■ REQUIREMENT ■
Scan the entries that follow for the word "ticks", then report every line in which it appears.

:: AVAILABLE RECORDS

/-- A filter stores a frame: the other half, then STAT and the stamp of its FCS together (R472). A transfer that stops is
reported and not announced (R172, R181). -/
def State.pdStore (s : State) (k : Nat) (d : List Nat) (stamp : Nat) : State :=
  let w := s.rd (R.ETH_PDRPLEN k)
  let o := typeAt d + 2 + nf w 26 16
  if d.length < o + nf w 10 0 then s.putBit (R.ETH_PDRSTAT k) 3 true
  else
    let st := s.rd (R.ETH_PDRSTAT k)
    let half := !nb st 4
    let a := s.rd64 R.ETH_PDRBASE % 2 ^ 40 + 2048 * k + 1024 * b2n half
    let r := s.dmaWrite 0x0B7 ethBlk a ((d.drop o).take (nf w 10 0))
    let s := r.1
    let s' := s.wr (R.ETH_PDRSTAT k) (3 + nf st 3 3 * 8 + b2n half * 16 + (nf st 15 8 + 1) % 256 * 256)
    let s' := { s' with eth := { s'.eth with rx := tabSet (0, 0) s'.eth.rx k (s'.ticks, stamp) } }
    if r.2 ≠ .ok then s.dmaStop 0x0B7
    else (s'.raiseIf (s.bit (R.ETH_PDRCFG k) 18) 0x0B7 0).srcReport (fun e => e.kind == 0x0A && e.item == k) State.ethSrc

/-- Forward to one egress port, or drop where the queue is full. -/
def State.forward (s : State) (m v pcp inPort stamp : Nat) (red : Option Nat) (d : List Nat) (n : Nat) : State :=
  let d := s.egressForm v n pcp d
  let q := s.fld (R.ETH_PCPMAP n) (3 * (pcp % 8) + 2) (3 * (pcp % 8))
  if !nb m n || !s.ethLink n then s
  else if 32768 < s.queueBytes ((s.ethP n).queue q) + d.length then s.incSat (R.ETH_QDROP n)
  else s.enqueue n q { data := d, src := .fwd inPort stamp, red := red }

/-- The HSR ring port that a frame goes on to: the other one, unless its address is known at port 4 alone (R464). -/
def State.ringOut (s : State) (n v : Nat) (red : Option Nat) (d : List Nat) : Nat :=
  if n < 2 ∧ s.prpMode = 2 ∧ red.isSome ∧ s.lookup v (beAt d 0 6) ≠ 0x10 then 2 ^ (1 - n) else 0

/-- A duplicate on the HSR ring that comes for the first time from this side goes on around the ring. -/
def State.ringPass (s : State) (n stamp : Nat) (red : Option Nat) (d : List Nat) : State :=
  let vp := s.vlanOf n d
  match s.vlanEntry vp.1 with
  | none => s
  | some v => s.forward (s.ringOut n v red d) v vp.2 n stamp red d (1 - n)

/-- A frame on the HSR ring that this module sent: its source address is known at port 4. -/
def State.ownFrame (s : State) (n : Nat) (d : List Nat) : Bool :=
  s.prpMode == 2 && decide (n < 2) && (match s.vlanEntry (s.vlanOf n d).1 with
    | some v => s.lookup v (beAt d 6 6) == 0x10
    | none => false)

/-- Bridge a frame that no filter took. -/
def State.bridge (s : State) (n stamp : Nat) (red : Option Nat) (d : List Nat) : State :=
  let vp := s.vlanOf n d
  let ty := s.ptpType d
  let mode := s.ptpMode
  if ty.isSome && mode == 1 then s.rxDeliver 0x0B5 n d stamp
  else
    match s.vlanEntry vp.1 with
    | none => if ty.isSome && mode == 2 then s.rxDeliver 0x0B5 n d stamp else s
    | some v =>
      let s := s.learn n v (beAt d 6 6)
      let m := s.egress n v (beAt d 0 6)
      let stay := mode == 2 && s.bit R.ETH_PTPCFG 2 && ty.any ptpPdelay
      let out := if stay then 0 else (m &&& 0xF) ||| s.ringOut n v red d
      let s := if nb m 4 || (ty.isSome && mode == 2) then s.rxDeliver 0x0B5 n (s.egressForm v 4 vp.2 d) stamp else s
      let pair := !decide (n < 2) && s.prpMode != 0
      let sp := if pair then s.redPair out else (s, out, none)
      forN 4 (fun k t =>
        t.forward sp.2.1 v vp.2 n stamp (if 2 ≤ k then none else if pair then sp.2.2 else red) d k) sp.1

/-- ETH_FRAME_RECEIVED: a frame whose FCS is checked at phase `ph` and whose delimiter passed the MII boundary `ago` units
earlier (R459, R461). -/
def execEthFrameReceived (dt : Nat) (n : Fin 6) (f : EthFrame) (ago : Nat) (ph : Fin 8) (s : State) :
    Host.Outcome State Fault Refusal :=
  guarded (Instr.ethFrameReceived dt n f ago ph).wf dt s (onMain dt s fun s =>
    let n := n.val
    let d := f.data.map BitVec.toNat
    let stamp := s.stamp ph.val - ago / 5 * 5
    let big := decide (1518 < d.length)
    if n = 4 ∨ !s.ethLink n then s
    else if n = 5 then
      if !f.fcs then s
      else if big then s.incSat R.ETH_OVERSIZE
      else s.rxDeliver 0x0B9 5 d stamp
    else if !s.bit R.ETH_CTRL 0 then s
    else if !f.fcs then s.incSat (R.ETH_RXERR n)
    else
      let s := s.incWrap (R.ETH_RXFRM n)
      let s := if n < 2 ∧ s.prpMode ≠ 0 then
        { s with eth := { s.eth with lan := tabSet 0 s.eth.lan n s.ticks } }.putBit R.ETH_PRPSTAT n false else s
      if big then s.incSat R.ETH_OVERSIZE
      else
        let red := f.red.map BitVec.toNat
        let chk := match red with
          | some k => if n < 2 ∧ s.prpMode ≠ 0 ∧ !s.ptpEvent d then s.dupCheck n (beAt d 6 6) k else (s, true, true)
          | none => (s, true, true)
        if s.ownFrame n d then s
        else if !chk.2.1 then (if chk.2.2 then chk.1.ringPass n stamp red d else chk.1)
        else
          let s := chk.1
          match s.pdMatch n (s.vlanOf n d).1 d with
          | some k => s.pdStore k d (s.stamp ph.val)
          | none => s.bridge n stamp red d)

/-! ### Links, ageing, redundancy (R460, R461, R464) -/

/-- Every frame that waits on a port, or leaves it, ends for want of a link. -/
def State.portFlush (s : State) (n : Nat) : State :=
  let x := s.ethP n
  let all := (match x.cur with | some i => [i] | none => []) ++ (List.range 8).flatMap (fun q => x.queue q)
  let s := s.setEthP n { x with q := [], cur := none }
  forL all (fun i t => t.itemEnd n i 5) s

/-- The link of a port comes up or goes down. -/
def State.setLink (s : State) (n : Nat) (up gig : Bool) : State :=
  if s.ethLink n = up then s
  else
    let s := if n < 4 then
      let w := if !up then 0 else if gig then 238 + 112 * 65536 else 280 + 96 * 65536
      ((s.putBit R.ETH_STAT (4 + n) up).wr (R.ETH_PSTAT n) (if !up then 0 else if gig then 5 else 3)).wr (R.ETH_PHYLAT n) w
      else s.putBit R.ETH_STAT 8 up
    (if up then s.kick n else s.portFlush n).raise 0x0B0 0

/-- ETH_LINK_CHANGE: at 1000 Mbit/s with `gig`; a port that is disabled or does not offer the speed gets no link (R460). -/
def execEthLinkChange (dt : Nat) (n : Fin 6) (up gig : Bool) (s : State) : Host.Outcome State Fault Refusal :=
  onMain dt s fun s =>
    let n := n.val
    let sp := s.fld (R.ETH_PCFG n) 1 0
    if n = 4 then s
    else if !up then (s.setLink n false false).txFetchAll
    else if n = 5 then (if gig then s else s.setLink n true false)
    else if s.bit (R.ETH_PCFG n) 2 && (sp == 0 || (sp == 2) == gig) then s.setLink n true gig
    else s

/-- FDB_AGE_OUT: the oldest learned entry has reached AGETIME (R461). -/
def execFdbAgeOut (dt : Nat) (s : State) : Host.Outcome State Fault Refusal :=
  onMain dt s fun s =>
    match s.eth.fdb with
    | [] => s
    | e :: l =>
      if s.secSince e.2.2.2 (s.fld R.ETH_AGETIME 11 0) then { s with eth := { s.eth with fdb := l } }.wr R.ETH_FDBCNT l.length
      else s

/-- PRP_ENTRY_EXPIRY: the oldest duplicate entry has lived for FORGET (R464). -/
def execPrpEntryExpiry (dt : Nat) (s : State) : Host.Outcome State Fault Refusal :=
  onMain dt s fun s =>
    match s.eth.dup with
    | [] => s
    | e :: l =>
      if s.msSince e.2.2.1 (s.fld R.ETH_PRPCFG 25 16) then { s with eth := { s.eth with dup := l } }.wr R.ETH_DUPCNT l.length
      else s

/-- PRP_LAN_MISSING: a LAN has received nothing for 2 s while the other receives (R464). -/
def execPrpLanMissing (dt : Nat) (n : Fin 2) (s : State) : Host.Outcome State Fault Refusal :=
  onMain dt s fun s =>
    if s.prpMode != 0 && s.secSince (tabGet 0 s.eth.lan n.val) 2 && !s.secSince (tabGet 0 s.eth.lan (1 - n.val)) 2 &&
        !s.bit R.ETH_PRPSTAT n.val then (s.putBit R.ETH_PRPSTAT n.val true).raise 0x0B5 8
    else s

/-- TSPOP: the oldest entry of the timestamp queue (R468). -/
def execTspop (dt : Nat) (who : Init) (s : State) : Host.Outcome State Fault Refusal :=
  onMain dt s fun s => s.cmdR who 0x0B8 0xC00 fun _ s =>
    match s.eth.tsq with
    | [] => { s with resp := .data 0 }
    | e :: l =>
      let s := { s with eth := { s.eth with tsq := l }, resp := .data (2 ^ 31 + e.1 * 65536 + e.2.1) }
      (s.wr R.ETH_TSQCNT l.length).wr64 R.ETH_TS e.2.2

/-! ### Process data: launching (R471, R472) -/

/-- Timer multiples of object `k` passed so far. -/
def State.pdTimer (s : State) (k : Nat) : Nat :=
  (s.moduleTime + 4 * (s.fld (R.ETH_PDTPER k) 29 0 - s.fld (R.ETH_PDTPHASE k) 29 0)) / (4 * max 1 (s.fld (R.ETH_PDTPER k) 29 0))

/-- The launch time that object `k` has reached, with the object as it goes on; none if there is no new one. -/
def State.pdDue (s : State) (k : Nat) : Option (Nat × EthPd) :=
  let cfg := s.rd (R.ETH_PDTCFG k)
  let x := s.ethPd k
  match nf cfg 2 1 with
  | 0 => match x.due with
    | l :: t => if l ≤ s.moduleTime then some (l, { x with due := t }) else none
    | [] => none
  | 1 =>
    let n := s.pdTimer k
    if n = x.seen then none
    else some (4 * ((n - 1) * s.fld (R.ETH_PDTPER k) 29 0 + s.fld (R.ETH_PDTPHASE k) 29 0), { x with seen := n })
  | 2 =>
    match s.strobeNext (nf cfg 8 3) x.seen with
    | some o => if s.moduleTime < o.inst + 8000 then none else some (o.inst + 8000, { x with seen := o.count })
    | none => none
  | _ => none

/-- PD_TX_LAUNCH: object `k` reaches its launch time; its frame follows R463 on every port it names that has a link, and is
not sent where none has. -/
def execPdTxLaunch (dt : Nat) (k : Fin 32) (s : State) : Host.Outcome State Fault Refusal :=
  onMain dt s fun s =>
    let k := k.val
    let cfg := s.rd (R.ETH_PDTCFG k)
    match s.pdDue k with
    | none => s
    | some (l, x) =>
      let s := s.setEthPd k x
      if !nb cfg 0 || (s.pdMapped k && (x.stopped || (!x.en && !x.template))) then s
      else if s.pdGated then s.putFld (R.ETH_PDTSTAT k) 1 0 3
      else
        let sp := s.redPair (nf cfg 15 12)
        let live := (maskPorts sp.2.1).filter (fun n => s.ethLink n)
        if live.isEmpty then ((sp.1.putFld (R.ETH_PDTSTAT k) 1 0 2).raise 0x0B6 1)
        else
        let s := sp.1.setEthPd k { x with left := x.left + live.length }
        forL live (fun n t => t.enqueue n (nf cfg 11 9)
          { src := .pd k, red := if n < 2 then sp.2.2 else none, launch := some l }) s

/-- PD_RX_TIMEOUT: no update for TMO µs (R472). -/
def execPdRxTimeout (dt : Nat) (k : Fin 64) (s : State) : Host.Outcome State Fault Refusal :=
  onMain dt s fun s =>
    let k := k.val
    let tmo := s.fld (R.ETH_PDRTMO k) 23 0
    if s.bit (R.ETH_PDRCFG k) 0 && tmo != 0 && !s.bit (R.ETH_PDRSTAT k) 2 &&
        s.usSince (tabGet (0, 0) s.eth.rx k).1 tmo then
      ((s.putBit (R.ETH_PDRSTAT k) 2 true).raise 0x0B7 1).srcReport (fun e => e.kind == 0x0A && e.item == k) State.ethSrc
    else s

/-! ### Commits (R462, R464, R465, R469, R471, R479) -/

/-- Does a range of physical addresses lie in one NORMAL window of partition `n`, writable with `w`? -/
def State.inNormal (s : State) (n a len : Nat) (w : Bool) : Bool :=
  decide (dramBase ≤ a) &&
    (match s.windowAt (a - dramBase) with
    | some x => s.wOwner x == some n && s.wKind x == kNormal && (!w || s.wW x) &&
        decide (a - dramBase + len ≤ s.wBase x + s.wSize x)
    | none => false)

/-- A ring of the commit of its page: a ring whose base is 0 is not set up. -/
def State.ringOk (s : State) (p o : Nat) : Bool :=
  let size := s.shFld (reg p (o + 8)) 10 0
  let a := s.sh64 (reg p o) % 2 ^ 40
  within 16 1024 size && size % 16 == 0 && (a == 0 || s.inNormal (s.ringPart p) a (32 * size) true)

/-- The check of a port page. -/
def State.portCheck (s : State) (n : Nat) : Verdict :=
  let len := s.shFld (R.ETH_GCLCFG n) 24 16
  let cyc := s.shFld (R.ETH_CYCTIME n) 29 0
  let iv := (List.range len).map (fun i => s.shFld (R.ETH_GCLB n i) 29 0)
  if 256 < len then .table 0x10
  else
    let on := s.shBit (R.ETH_GCLCFG n) 0
    rangeIf (s.shFld (R.ETH_PCFG n) 1 0 != 3 && within 1000 1000000000 cyc &&
      decide (s.shFld (R.ETH_LATETOL n) 19 0 ≤ 1000000) &&
      (!on || (iv.all (fun x => within 8 1000000000 x) && iv.foldl (· + ·) 0 == cyc)))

::::

■ REPLY TO THE TASK ■
    let s' := { s' with eth := { s'.eth with rx := tabSet (0, 0) s'.eth.rx k (s'.ticks, stamp) } }
        { s with eth := { s.eth with lan := tabSet 0 s.eth.lan n s.ticks } }.putBit R.ETH_PRPSTAT n false else s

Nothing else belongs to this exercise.